Assignment 11
Due date: April 13th at midnight (Thursday night). Late assignments will NOT be accepted!
Let us continue studying the codon data set introduced in Assignment 10. The modified data can be found here.
0) You must use version control ("git"), as you develop your code. We suggest you start, from the Linux command line, by creating a new directory, e.g. assignment11, cd into that directory and initialize a git repository ("git init"
) within it, and perform "git add ..., git commit"
repeatedly as you add to your code. You will hand in the output of "git log"
for your assignment repository as part of the assignment. You must have a significant number of commits representing the modifications, alterations and changes to your code.
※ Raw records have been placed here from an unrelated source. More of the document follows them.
-- ==== Sys2Proof/Machine/BellOps.lean ====
section
/-!
DEFINITION. Shared operations of the bell, the ledger and the hold tree (01), containment (14 R647) and the group's side of
a fault (13 R614, R615).
-/
namespace Sys2Proof.Machine

/-! ## Numbers and image fields -/

/-- `a` is at or before `b` in the wrapping 48-bit order (01 R32). -/
def w48le (a b : W48) : Bool := decide ((b - a).toNat < 2 ^ 47)
def w48lt (a b : W48) : Bool := w48le a b && decide (a ≠ b)

def State.bandLines (s : State) : Nat := s.regN aBelBandLines
def State.bandSet (s : State) : Nat := s.regN aBelBandSet % 65536
/-- The cameras of the band set that the part has. -/
def State.bandCams (s : State) : List Nat :=
  (List.range 16).filter (fun n => s.bandSet / 2 ^ n % 2 == 1)
def State.runBit (s : State) : Bool := bit (s.reg aBelCtrl) 8
def State.srcSel (s : State) : Nat := fld (s.reg aBelCtrl) 0 2
def State.encSel (s : State) : Nat := fld (s.reg aBelCtrl) 4 2
def State.encDir (s : State) : Bool := bit (s.reg aBelCtrl) 6
def State.bellOutEn (s : State) : Bool := bit (s.reg aBelCtrl) 11
def State.bandNum (s : State) : W48 := s.reg48 aBelBandNum
def State.lineNum (s : State) : W48 := s.reg48 aBelLineNum
def State.hwm (s : State) : W48 := s.reg48 aBelEncHwm
def State.encPos (s : State) (n : Nat) : W48 := s.reg48 (aBelEncPos n)
def State.activeValid (s : State) : Bool := bit (s.reg aHubLoadStatus) 25
def State.loadState (s : State) : Nat := fld (s.reg aHubLoadStatus) 28 4
def State.setLoadState (s : State) (v : Nat) : State := s.setReg aHubLoadStatus (setFld (s.reg aHubLoadStatus) 28 4 v)
/-- BEL_ENC_DIV in force. -/
def State.encDiv (s : State) : Nat := max 0x10000 (s.regN aBelEncDiv)
def State.cfgIgnored (s : State) : State := s.setBits aBelStatus 0x100

/-- BEL_MIN_PERIOD; in a changeover window (`w`) the larger of the two images' sums plus 16 ck (10 R486). -/
def State.periodIn (s : State) (w : Bool) : Nat :=
  match w, s.load.staged with
  | true, some i => max (s.regN aBelMinPeriod) (i.hdr.budget + i.hdr.scrub + i.hdr.holdAllow) + 16
  | _, _ => s.regN aBelMinPeriod
/-- BEL_HOLD_ALLOW; in a changeover window the larger of the two images' allowances (10 R486). -/
def State.allowIn (s : State) (w : Bool) : Nat :=
  match w, s.load.staged with
  | true, some i => max (s.regN aBelHoldAllow) i.hdr.holdAllow
  | _, _ => s.regN aBelHoldAllow
/-- The period in force, which spaces idle and drain bells (01 R37–R39). -/
def State.minPeriod (s : State) : Nat := s.periodIn s.load.windowOpen

/-- The digest tag of a parsed image: its first two bytes (10 R451). -/
def Image.tag (i : Image) : Nat := fieldAt (digestBytes i.hdr.digest) 0 2

/-- The band after which the changeover under way swaps (10 R482). -/
def State.swapAt (s : State) : Option W48 :=
  if s.loadState = 4 then some (s.reg48 aHubSwapBandAct) else s.load.armed
/-- Band `n` is judged with the figures of the changeover window: it follows the armed band (10 R486, Table 10.10). -/
def State.inWindow (s : State) (n : W48) : Bool := s.load.windowOpen || s.swapAt.any (fun k => w48lt k n)
/-- The period and the hold allowance of the gate that judges band `n` (01 R44; 10 R486). -/
def State.gatePeriod (s : State) (n : W48) : Nat := s.periodIn (s.inWindow n)
def State.holdAllow (s : State) (n : W48) : Nat := s.allowIn (s.inWindow n)
/-- Generation and tag of band `n`: those of the incoming image after the armed band (10 "Changeover"). -/
def State.bandImage (s : State) (n : W48) : BitVec 2 × BitVec 16 :=
  match s.swapAt, s.load.staged with
  | some k, some i =>
    if w48le n k then (s.activeGen, BitVec.ofNat 16 s.imageTag) else (s.activeGen + 1, BitVec.ofNat 16 i.tag)
  | _, _ => (s.activeGen, BitVec.ofNat 16 s.imageTag)

/-! ## Bands -/

def State.updBell (s : State) (f : BellState → BellState) : State := { s with bell := f s.bell }
def State.updBand (s : State) (n : W48) (f : BandRec → BandRec) : State :=
  s.updBell (fun b => { b with bands := b.bands.map (fun r => if r.num = n then f r else r) })
def State.findBand (s : State) (n : W48) : Option BandRec := s.bell.bands.find? (fun r => r.num == n)
/-- The band in assembly, once it has a tick (01 R699). -/
def State.assembling (s : State) : Option BandRec := s.bell.bands.find? (fun r => r.phase == .assembling)
def State.inFlight (s : State) : List BandRec := s.bell.bands.filter (fun r => r.phase == .inFlight)

/-! ## The ledger (01 R59–R78) -/

/-- Per camera, the status that applies first (R65, R66): a missing line counts only where the band was inspected. -/
def camVerdict (b : BandRec) (v : Verdict) (n : Nat) : Verdict :=
  let m := Tab.at_ (⟨0, 0, 0⟩ : Miss) b.miss n
  if v.status = 0 && m.count != 0 then ⟨6, m.cause, m.count⟩ else v

/-- Group cameras of identical status and cause; the group's quantity is the largest (R71). -/
def addGroup (gs : List (Nat × Verdict)) (n : Nat) (v : Verdict) : List (Nat × Verdict) :=
  match gs with
  | [] => [(2 ^ n, v)]
  | (m, w) :: t =>
    if w.status = v.status && w.cause = v.cause then (m + 2 ^ n, { w with qty := max w.qty v.qty }) :: t
    else (m, w) :: addGroup t n v
def verdictGroups (cams : List Nat) (b : BandRec) (v : Verdict) : List (Nat × Verdict) :=
  cams.foldl (fun gs n => addGroup gs n (camVerdict b v n)) []

def Run.matches_ (r : Run) (b : BandRec) (g : Nat × Verdict) : Bool :=
  r.verdict.status == g.2.status && r.verdict.cause == g.2.cause && r.mask.toNat == g.1 && r.gen == b.gen && r.tag == b.tag
def Run.extend (r : Run) (b : BandRec) (g : Nat × Verdict) : Run :=
  { r with count := r.count + 1, verdict := { r.verdict with qty := max r.verdict.qty g.2.qty },
           posEnd := b.last.pos + 1, timeEnd := b.last.time, degraded := r.degraded || b.degraded }
def newRun (b : BandRec) (g : Nat × Verdict) (now : Nat) : Run :=
  { first := b.num, count := 1, mask := BitVec.ofNat 16 g.1, verdict := g.2, gen := b.gen, tag := b.tag,
    posStart := b.first.pos, posEnd := b.last.pos + 1, timeStart := b.first.time, timeEnd := b.last.time,
    degraded := b.degraded, openedAt := now }

/-- The ledger entry of a run (Table 1.3). `flags` are bits 27–24 of its last word. -/
def ledgerEntry (r : Run) (seq flags : Nat) : Line :=
  recordLine
    [2 ^ 56 + r.verdict.status * 2 ^ 52 + r.gen.toNat * 2 ^ 50 + r.first.toNat,
     r.count * 2 ^ 32 + r.mask.toNat * 2 ^ 16 + seq % 65536,
     r.tag.toNat * 2 ^ 48 + r.posStart.toNat, r.posEnd.toNat, r.timeStart.toNat, r.timeEnd.toNat,
     min r.verdict.qty 0xFFFFFFFF * 2 ^ 32 + r.verdict.cause]
    flags

/-- Close one run: its entry takes the next SEQ, or is lost when the holding store is full (R72, R700). -/
def State.closeRun (s : State) (byTime : Bool) (r : Run) : State :=
  let seq := s.regN aLdgNextSeq
  let s1 := s.setRegN aLdgNextSeq ((seq + 1) % 65536)
  if s1.ledger.store.length < 4096 then
    let flags := b2n s.ledger.lostMark * 2 ^ 27 + b2n s.sup.t0.isSome * 2 ^ 26 + b2n byTime * 2 ^ 25 + b2n r.degraded * 2 ^ 24
    { s1 with ledger := { s1.ledger with store := s1.ledger.store ++ [ledgerEntry r seq flags], lostMark := false } }
  else
    ({ s1 with ledger := { s1.ledger with lostMark := true } } : State).count aLdgLost 1

/-- The lowest camera of a mask. -/
def lowestCam (m : BitVec 16) : Nat := ((List.range 16).find? (fun n => m.getLsbD n)).getD 16
/-- Insert a closing run by its lowest camera, after those already there (R73). -/
def insertRun (x : Run × Bool) : List (Run × Bool) → List (Run × Bool)
  | [] => [x]
  | y :: ys => if lowestCam x.1.mask < lowestCam y.1.mask then x :: y :: ys else y :: insertRun x ys
def sortRuns (xs : List (Run × Bool)) : List (Run × Bool) := xs.foldl (fun acc x => insertRun x acc) []
/-- A later band of some camera would stand before an earlier one. -/
def outOfOrder : List (Run × Bool) → Bool
  | [] => false
  | x :: xs => xs.any (fun y => (x.1.mask &&& y.1.mask) != 0 && w48lt y.1.first x.1.first) || outOfOrder xs
/-- Issue the entries of runs that close at one band: by lowest camera (R73), the older runs first where a camera's
band order (R60) needs it. -/
def State.closeRuns (s : State) (old new : List (Run × Bool)) : State :=
  let all := sortRuns (old ++ new)
  let order := if outOfOrder all then sortRuns old ++ sortRuns new else all
  order.foldl (fun t x => t.closeRun x.2 x.1) s

def State.closeLimit (s : State) : Nat := msCk (s.regN aLdgCloseMs)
If your log does not show a significant number of commits with meaningful comments you will lose marks.
1) Create a file named codon_utilities.py
containing whatever functions you think you need to implement a modular solution to this problem.
You may reuse your data-loading function from Assignment 10. However, returning the Kingdoms as indices may be more useful than returning them as strings. The numpy.unique
function has some functionality in it that might be useful here.
2) Create a Python script called codon_classification.py
that will perform the following steps:
- Load and return the modified data, linked above. The data should be split into training and testing data sets.
- Three different classification models should be trained on the training data. The models should include a kNN model (with \(k=1\)), a decision tree, and a neural network. The models should be fit without outputting tonnes of text to the screen. Do this as efficiently as possible.
- The models should each be tested against the test data. The accuracy of each model should be printed out, along with sentences describing what is happening as the script runs.
- A final sentence should be printed out, declaring the model with the highest accuracy.
Be sure to comment and document your functions. Defensive programming is not needed for this assignment.
Submit your codon_utilities.py
, codon_classification.py
files, and the output of git log
from your assignment repository.
Both Python code files must be added and committed frequently to the repository. To capture the output of git log
use redirection (git log > git.log
, and hand in the git.log
file).
Assignments will be graded on a 10 point basis. Due date is April 13th 2023 (midnight). Late assignments will not be accepted.